Morocco’s Travel Revolution: High-Speed Rails and Budget Flights Transform Tourism

The multiplication of domestic flights and the extension of high-speed rail lines underway in Morocco offer travelers the opportunity to explore the country in all its diversity, at rates that defy all competition and record travel times.
Morocco is opening its doors wide to road trip and discovery enthusiasts. In the recent past, visiting several regions of the kingdom during the same trip was a real headache. If it was unlikely to go from the beaches of Agadir to the medina of Fez, a day’s drive away, or to leave Rabat to try kitesurfing in Dakhla, nearly 1,700 km away, today these combinations are part of the daily life of travelers. By air or by rail, travel in Morocco has never been so fast and easy, according to Le Figaro.

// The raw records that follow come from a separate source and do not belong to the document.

theorem failingField_readEngineEntry (t d o : Byte) : failingField (readEngineEntry t d o) =
    firstFailing [(0#8, decide (t = 0xFF#8 ∨ t.toNat < 4)), (2#8, decide (o.toNat < 2))] := by
  rw [← readTrigger_isSome]
  unfold readEngineEntry
  cases readTrigger t with
  | none => rfl
  | some =>
    by_cases h0 : o = 0#8
    · subst h0; rfl
    by_cases h1 : o = 1#8
    · subst h1; rfl
    · have : ¬ o.toNat < 2 := by simp only [← BitVec.toNat_inj, BitVec.toNat_ofNat] at h0 h1; omega
      simp only [if_neg h0, if_neg h1, decide_eq_false this]; rfl

/-! WATCH (R134, R151). -/

theorem readEdge_eq_some {b : Byte} {x : WatchEdge} :
    readEdge b = some x ↔ (b = 0#8 ∧ x = .rise) ∨ (b = 1#8 ∧ x = .fall) ∨ (b = 2#8 ∧ x = .either) := by
  constructor
  · intro h
    unfold readEdge at h
    split at h <;> cases h
    · next hb => exact .inl ⟨BitVec.eq_of_toNat_eq hb, rfl⟩
    · next hb => exact .inr (.inl ⟨BitVec.eq_of_toNat_eq hb, rfl⟩)
    · next hb => exact .inr (.inr ⟨BitVec.eq_of_toNat_eq hb, rfl⟩)
  · rintro (⟨rfl, rfl⟩ | ⟨rfl, rfl⟩ | ⟨rfl, rfl⟩) <;> rfl

theorem readEdge_isSome (b : Byte) : (readEdge b).isSome = decide (b.toNat < 3) := by
  rw [Bool.eq_iff_iff, Option.isSome_iff_exists]
  simp [readEdge_eq_some, exists_or, ← BitVec.toNat_inj]
  omega

theorem watchKind_cases (k : Byte) : k = 0#8 ∨ k = 1#8 ∨ 1 < k.toNat := by
  simp only [← BitVec.toNat_inj, BitVec.toNat_ofNat]; omega

theorem readWatch_termEdge {f t x : Byte} {e : WatchEntry} : readWatch f 0#8 t x = .ok e ↔
    ∃ (i : TermId) (edge : WatchEdge), byteFin 24 t = some i ∧ readEdge x = some edge ∧
      e = ⟨f.getLsbD 0, .termEdge i edge⟩ := by
  unfold readWatch
  cases byteFin 24 t with
  | none => simp
  | some => cases readEdge x with
    | none => simp
    | some => simp [eq_comm]

theorem readWatch_anyFault (f t x : Byte) : readWatch f 1#8 t x = .ok ⟨f.getLsbD 0, .anyFault⟩ := rfl

theorem readWatch_unknown {k : Byte} (h : 1 < k.toNat) (f t x : Byte) : readWatch f k t x = .error 1#8 := by
  unfold readWatch
  split
  case h_3 => rfl
  all_goals omega

/-- R134, R151: the entry that an accepted WATCH write makes. -/
theorem readWatch_eq_ok {f k t x : Byte} {e : WatchEntry} : readWatch f k t x = .ok e ↔ e.enabled = f.getLsbD 0 ∧
    ((k = 1#8 ∧ e.kind = .anyFault) ∨
      (k = 0#8 ∧ ∃ (i : TermId) (edge : WatchEdge), byteFin 24 t = some i ∧ readEdge x = some edge ∧
        e.kind = .termEdge i edge)) := by
  obtain ⟨enabled, kind⟩ := e
  rcases watchKind_cases k with rfl | rfl | hk
  · rw [readWatch_termEdge]
    constructor
    · rintro ⟨i, edge, hi, hx, ⟨⟩⟩; exact ⟨rfl, .inr ⟨rfl, i, edge, hi, hx, rfl⟩⟩
    · rintro ⟨⟨⟩, ⟨h, -⟩ | ⟨-, i, edge, hi, hx, ⟨⟩⟩⟩
      · cases h
      · exact ⟨i, edge, hi, hx, rfl⟩
  · rw [readWatch_anyFault]
    simp [eq_comm]
  · have h0 : k ≠ 0#8 := by rintro rfl; exact absurd hk (by decide)
    have h1 : k ≠ 1#8 := by rintro rfl; exact absurd hk (by decide)
    simp [readWatch_unknown hk, h0, h1]

theorem failingField_readWatch (f k t x : Byte) : failingField (readWatch f k t x) = firstFailing [(1#8, decide (k.toNat < 2)),
    (2#8, decide (k ≠ 0#8) || decide (t.toNat < 24)), (3#8, decide (k ≠ 0#8) || decide (x.toNat < 3))] := by
  rw [← byteFin_isSome 24, ← readEdge_isSome]
  rcases watchKind_cases k with rfl | rfl | hk
  · unfold readWatch
    cases byteFin 24 t with
    | none => rfl
    | some => cases readEdge x <;> rfl
  · rfl
  · rw [readWatch_unknown hk, decide_eq_false (Nat.not_lt.mpr hk)]; rfl

/-! The clauses of O54 on CHANNEL and PERMIT, whose fields depend on each other. -/

/-- R2, R3: the entry of a CHANNEL write, field by field. -/
theorem readChannel_fields (f p n a h : Byte) (l u : Word16) (e : ChannelEntry) : readChannel f p n a l u h = .ok e ↔
    p.toNat < 12 ∧ n.toNat ≤ 12 ∧ n ≠ p ∧ a.toNat ∈ [1, 2, 4, 8, 16, 32, 64] ∧
    (if n = 12#8 then 0 else -2048) ≤ l.toInt ∧ l.toInt ≤ u.toInt ∧ u.toInt ≤ (if n = 12#8 then 4095 else 2047) ∧
    e.enabled = f.getLsbD 0 ∧ e.positive.val = p.toNat ∧ (n = 12#8 → e.negative = none) ∧
    (n ≠ 12#8 → ∃ c : ChannelId, e.negative = some c ∧ c.val = n.toNat) ∧ e.count = a.toNat ∧ e.lower = l.toInt ∧
    e.upper = u.toInt ∧ e.hysteresis = h.toNat ∧ e.railCheck = f.getLsbD 1 ∧ e.tripOnFault = f.getLsbD 2 := by
  rw [readChannel_eq_ok, byteFin_eq_some, isCount_eq, decide_eq_true_eq]
  constructor
  · rintro ⟨hp, hn, hne, ha, ⟨hl, hlu, hu⟩, henabled, hcount, hlower, hupper, hhyst, hrail, htrip⟩
    obtain ⟨hlow, hhigh⟩ := rails_of_readNegative hn
    have hn12 : n.toNat ≤ 12 := by
      have := readNegative_isSome n
      rw [hn] at this
      exact of_decide_eq_true this.symm
    rcases readNegative_eq_some.mp hn with ⟨hg, hnone⟩ | ⟨hg, hsome⟩
    · exact ⟨lt_of_val_eq hp, hn12, hne, ha, hlow ▸ hl, hlu, hhigh ▸ hu, henabled, hp, fun _ => hnone, fun h => absurd hg h,
        hcount, hlower, hupper, hhyst, hrail, htrip⟩
    · exact ⟨lt_of_val_eq hp, hn12, hne, ha, hlow ▸ hl, hlu, hhigh ▸ hu, henabled, hp, fun h => absurd h hg, fun _ => hsome,
        hcount, hlower, hupper, hhyst, hrail, htrip⟩
  · rintro ⟨-, -, hne, ha, hl, hlu, hu, henabled, hp, hnone, hsome, hcount, hlower, hupper, hhyst, hrail, htrip⟩
    have hn : readNegative n = some e.negative := readNegative_eq_some.mpr <|
      (em (n = 12#8)).imp (fun h => ⟨h, hnone h⟩) fun h => ⟨h, hsome h⟩
    obtain ⟨hlow, hhigh⟩ := rails_of_readNegative hn
    exact ⟨hp, hn, hne, ha, ⟨hlow ▸ hl, hlu, hhigh ▸ hu⟩, henabled, hcount, hlower, hupper, hhyst, hrail, htrip⟩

After a forced pause due to the Covid-19 pandemic, domestic flights have taken off again with force. Last January, three new routes were opened from Rabat: Rabat-Oujda and Rabat-Nador with Air Arabia, and Rabat-Dakhla with Royal Air Maroc. The era when transit through the Casablanca hub to travel from one city to another was mandatory is over. As part of its development plan, Royal Air Maroc plans to eventually operate around fifty domestic routes. As for Ryanair, already very involved in connections with Europe, it has established itself as a leading player in the Moroccan sky. At the head of four bases in Morocco, the Irish low-cost airline has just settled in Dakhla, its thirteenth Moroccan airport, and now operates eleven domestic routes, including five from Tangier. A flight between Tangier and Marrakech costs a little less than 25 euros for a duration of about 1h20.
The train is also emerging as a serious alternative with the extension of the Kenitra-Marrakech High-Speed Line planned for 2030 in the perspective of the 2030 World Cup co-organized with Spain and Portugal. The journey between Tangier and Rabat will take one hour instead of 1h20, 1h30 for Casablanca instead of 2h10, and 3 hours for Marrakech instead of the current 5h15. A significant time saving when we know that it took nearly 8 hours to reach the ochre city before the inauguration of the high-speed line in 2018. The starting price of a Tangier-Marrakech ticket is less than 20 euros in semi-flex second class, a rate in line with the objective of the National Railway Office to position "the rail as the backbone of sustainable mobility in the kingdom" and to face the competition of air travel.
The future looks even more promising. We are talking about RER, especially in Casablanca. Not very glamorous seen from the Paris region but auspicious for future travel, given the rise of the automobile... and traffic jams.